■ Activity:
Beginning at the first line of the data, print each line exactly, stopping after the line that contains "c.pipe.p2 || mine c.pipe.p3)".

■ Task data:
/-- Everything a unit waits for has come (R374, R375): its markers, its tokens on the way out, its answers, its queries.
DEDUCED (assumption 53). -/
def State.unitDone (s : State) (ctx res : Nat) : Bool :=
  let x := unitSite ctx res
  let c := s.cell x
  let mine (l : List Tok) : Bool := l.any (fun t => t.ctx == ctx)
  c.frz.units.contains ctx && c.frz.marked.contains (ctx, chanSent)
    && (s.channels ctx res).all (fun k => c.frz.marked.contains (ctx, k))
    && !(mine c.miss || mine c.pipe.selfq || mine c.pipe.p0 || mine c.pipe.p1 || mine c.pipe.p2 || mine c.pipe.p3)
    && !c.pipe.deps.any (fun d => d.ctx == ctx) && !(s.answersTo x).any (fun d => d.ctx == ctx)
    && !s.msys.accs.any (fun a => a.x == x && a.ctx == ctx && !s.settledAcc a)
    && !c.stores.any (fun k => k.ctx == ctx && (k.hold.isSome || !k.queue.isEmpty))
    && !s.agenda.any (fun a => match a with
      | .refire id => s.parked.any (fun p => p.id == id && p.f.x == x && p.f.ent.ctx == ctx)
      | _ => false)

/-- Noted of a unit whose save is complete and traced. -/
def chanSaved : Nat := 2 ^ 22

/-- Channel tokens and answers recorded at a unit. -/
def Cell.recorded (c : Cell) (ctx : Nat) : Nat :=
  (c.frz.chan.filter (fun e => e.1 == ctx)).length + ((c.frz.resp.filter (fun d => d.ctx == ctx)).map (fun d => d.toks.length)).foldl (· + ·) 0

/-- A unit's SAVE or RESTORE record (R345). -/
def State.traceUnit (s : State) (x : Site) (ctx code n : Nat) : State :=
  let ev : Event := { code := code, tenant := (s.ctx ctx).tenant, ctx := ctx, arg := n, xt := true }
  s.traceCell x ev

/-- The engines and networks hold nothing of a context that must still move (R304, R327, R339, R210). DEDUCED
(assumption 53). -/
def State.enginesDone (s : State) (ctx : Nat) : Bool :=
  s.dies.all (fun e => !e.2.net.mesh.any (fun p => p.of ctx) && !e.2.net.tracks.any (fun t => t.tok.ctx == ctx)
      && !e.2.eng.lops.any (fun o => o.ctx == ctx) && !e.2.recfgs.any (fun r => r.ctx == ctx)
      && !e.2.eng.copies.any (fun c => c.ctx == ctx && !c.flight.isEmpty)
      && !e.2.eng.walks.any (fun w => w.f.ent.ctx == ctx && w.walker.isSome && w.state == .finish))
    && !s.msys.reqs.any (fun r => r.tok.ctx == ctx && r.st != .parked)
    && (s.ctx ctx).inj.isEmpty && (s.ctx ctx).pre.marks.isEmpty

/-- A cell's share of a context (R375). -/
def Cell.share (c : Cell) (ctx : Nat) : Cell :=
  let dir := c.dir.filter (fun e => e.ctx == ctx)
  { dir := dir, slots := c.slots.filter (fun p => dir.any (fun e => e.base ≤ p.1 && p.1 < e.base + e.size))
    ready := c.ready.filter (fun e => e.ctx == ctx), stores := c.stores.filter (fun k => k.ctx == ctx)
    lbs := c.lbs.filter (fun w => w.ctx == ctx), escape := c.escape.filter (fun e => e.tok.ctx == ctx)
    mt := c.mt, score := c.score.filter (fun e => e.ctx == ctx)
    spat := { on := c.spat.on, busy := [], inner := c.spat.inner.filter (fun e => e.2.2.ctx == ctx)
              binds := c.spat.binds.filter (fun e => e.2.2.1.ctx == ctx) } }
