-- ==== Sys2Proof/Certificates/Slice0/Obligations.lean ====
section
/-! DEFINITION. The statements about the model, each a proposition. -/
open Sys2Proof Sys2Proof.Machine

namespace Sys2Proof.Machine

/-- One stage cycle (R96). -/
def oneCycle (_ : Firing) : Nat := 1

/-- Cycles of a multiplication (R96 Table 1). -/
def mulCycles (h : Hdr) (f : Firing) : Nat :=
  if h.fmt = .s64 then 4 else if h.fmt.width = 4 ∧ f.vec h.arity = true then 2 else 1

/-- Cycles of a division (R96 Table 1). -/
def divCycles (h : Hdr) (_ : Firing) : Nat :=
  if h.fmt.width ≤ 8 then 8 else if h.fmt.width = 16 then 12 else if h.fmt.width = 32 then 20 else 36

/-- An element that raises no flag. -/
def plainEl {w : Nat} (r : BitVec w) : BitVec w × Nat := (r, 0)

/-- The integer a `w`-bit element stands for, by type (R68). -/
def elInt {w : Nat} (sg : Bool) (x : BitVec w) : Int := if sg then x.toInt else x.toNat

/-- An exact integer clamped to `w` bits, with SAT where it lies outside (R69). -/
def satEl (w : Nat) (sg : Bool) (v : Int) : BitVec w × Nat :=
  let lo : Int := if sg then -(2 ^ (w - 1)) else 0
  let hi : Int := if sg then 2 ^ (w - 1) - 1 else 2 ^ w - 1
  (BitVec.ofInt w (if v < lo then lo else if hi < v then hi else v), if v < lo ∨ hi < v then 64 else 0)

/-- Less or equal by type (R68). -/
def elLe {w : Nat} (sg : Bool) (x y : BitVec w) : Bool := if sg then x.sle y else x.ule y

/-- The upper half of the exact product (R113). -/
def mulHigh {w : Nat} (sg : Bool) (x y : BitVec w) : BitVec w :=
  if sg then ((x.signExtend (2 * w) * y.signExtend (2 * w)) >>> w).setWidth w
  else ((x.setWidth (2 * w) * y.setWidth (2 * w)) >>> w).setWidth w

end Sys2Proof.Machine

/-- R113: ADD, SUB, MUL, MULH, MAD, NEG, ABS, MIN and MAX give each active element's wrapped result, at every type and in every
form, and raise no flag. -/
def Claims.IntegerArithmeticWraps : Prop := ∀ (h : Hdr) (l : Lit),
  Computes (.add h l) h l h.fmt oneCycle (fun x y _ => plainEl (x + y)) ∧
  Computes (.sub h l) h l h.fmt oneCycle (fun x y _ => plainEl (x - y)) ∧
  Computes (.mul h l) h l h.fmt (mulCycles h) (fun x y _ => plainEl (x * y)) ∧
  Computes (.mulh h l) h l h.fmt (mulCycles h) (fun x y _ => plainEl (mulHigh h.fmt.isSigned x y)) ∧
  Computes (.mad h l) h l h.fmt (mulCycles h) (fun x y z => plainEl (x * y + z)) ∧
  Computes (.neg h) h noLit h.fmt oneCycle (fun x _ _ => plainEl (-x)) ∧
  Computes (.abs h) h noLit h.fmt oneCycle (fun x _ _ => plainEl (if h.fmt.isSigned && x.msb then -x else x)) ∧
  Computes (.min h l) h l h.fmt oneCycle (fun x y _ => plainEl (if elLe h.fmt.isSigned x y then x else y)) ∧
  Computes (.max h l) h l h.fmt oneCycle (fun x y _ => plainEl (if elLe h.fmt.isSigned y x then x else y))

/-- R113, R69: ADD.SAT, SUB.SAT and MAD.SAT clamp the exact result once, and raise SAT where it lies outside the type. -/
def Claims.IntegerArithmeticSaturates : Prop := ∀ (h : Hdr) (l : Lit),
  let sg := h.fmt.isSigned
  Computes (.addSat h l) h l h.fmt oneCycle (fun x y _ => satEl _ sg (elInt sg x + elInt sg y)) ∧
  Computes (.subSat h l) h l h.fmt oneCycle (fun x y _ => satEl _ sg (elInt sg x - elInt sg y)) ∧
  Computes (.madSat h l) h l h.fmt (mulCycles h) (fun x y z => satEl _ sg (elInt sg x * elInt sg y + elInt sg z))

/-- R114: DIV and REM truncate the quotient towards zero, and give all ones with IDZ for a zero divisor, whatever the type. -/
def Obligations.DivisionTruncates : Prop := ∀ (h : Hdr) (l : Lit),
  let sg := h.fmt.isSigned
  Computes (.div h l) h l h.fmt (divCycles h) (fun x y _ =>
    if y = 0 then (BitVec.allOnes _, 32) else plainEl (if sg then x.sdiv y else x.udiv y)) ∧
  Computes (.rem h l) h l h.fmt (divCycles h) (fun x y _ =>
    if y = 0 then (BitVec.allOnes _, 32) else plainEl (if sg then x.srem y else x.umod y))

■ Solution to the problem:
/-- Everything a unit waits for has come (R374, R375): its markers, its tokens on the way out, its answers, its queries.
DEDUCED (assumption 53). -/
def State.unitDone (s : State) (ctx res : Nat) : Bool :=
  let x := unitSite ctx res
  let c := s.cell x
  let mine (l : List Tok) : Bool := l.any (fun t => t.ctx == ctx)
  c.frz.units.contains ctx && c.frz.marked.contains (ctx, chanSent)
    && (s.channels ctx res).all (fun k => c.frz.marked.contains (ctx, k))
    && !(mine c.miss || mine c.pipe.selfq || mine c.pipe.p0 || mine c.pipe.p1 || mine c.pipe.p2 || mine c.pipe.p3)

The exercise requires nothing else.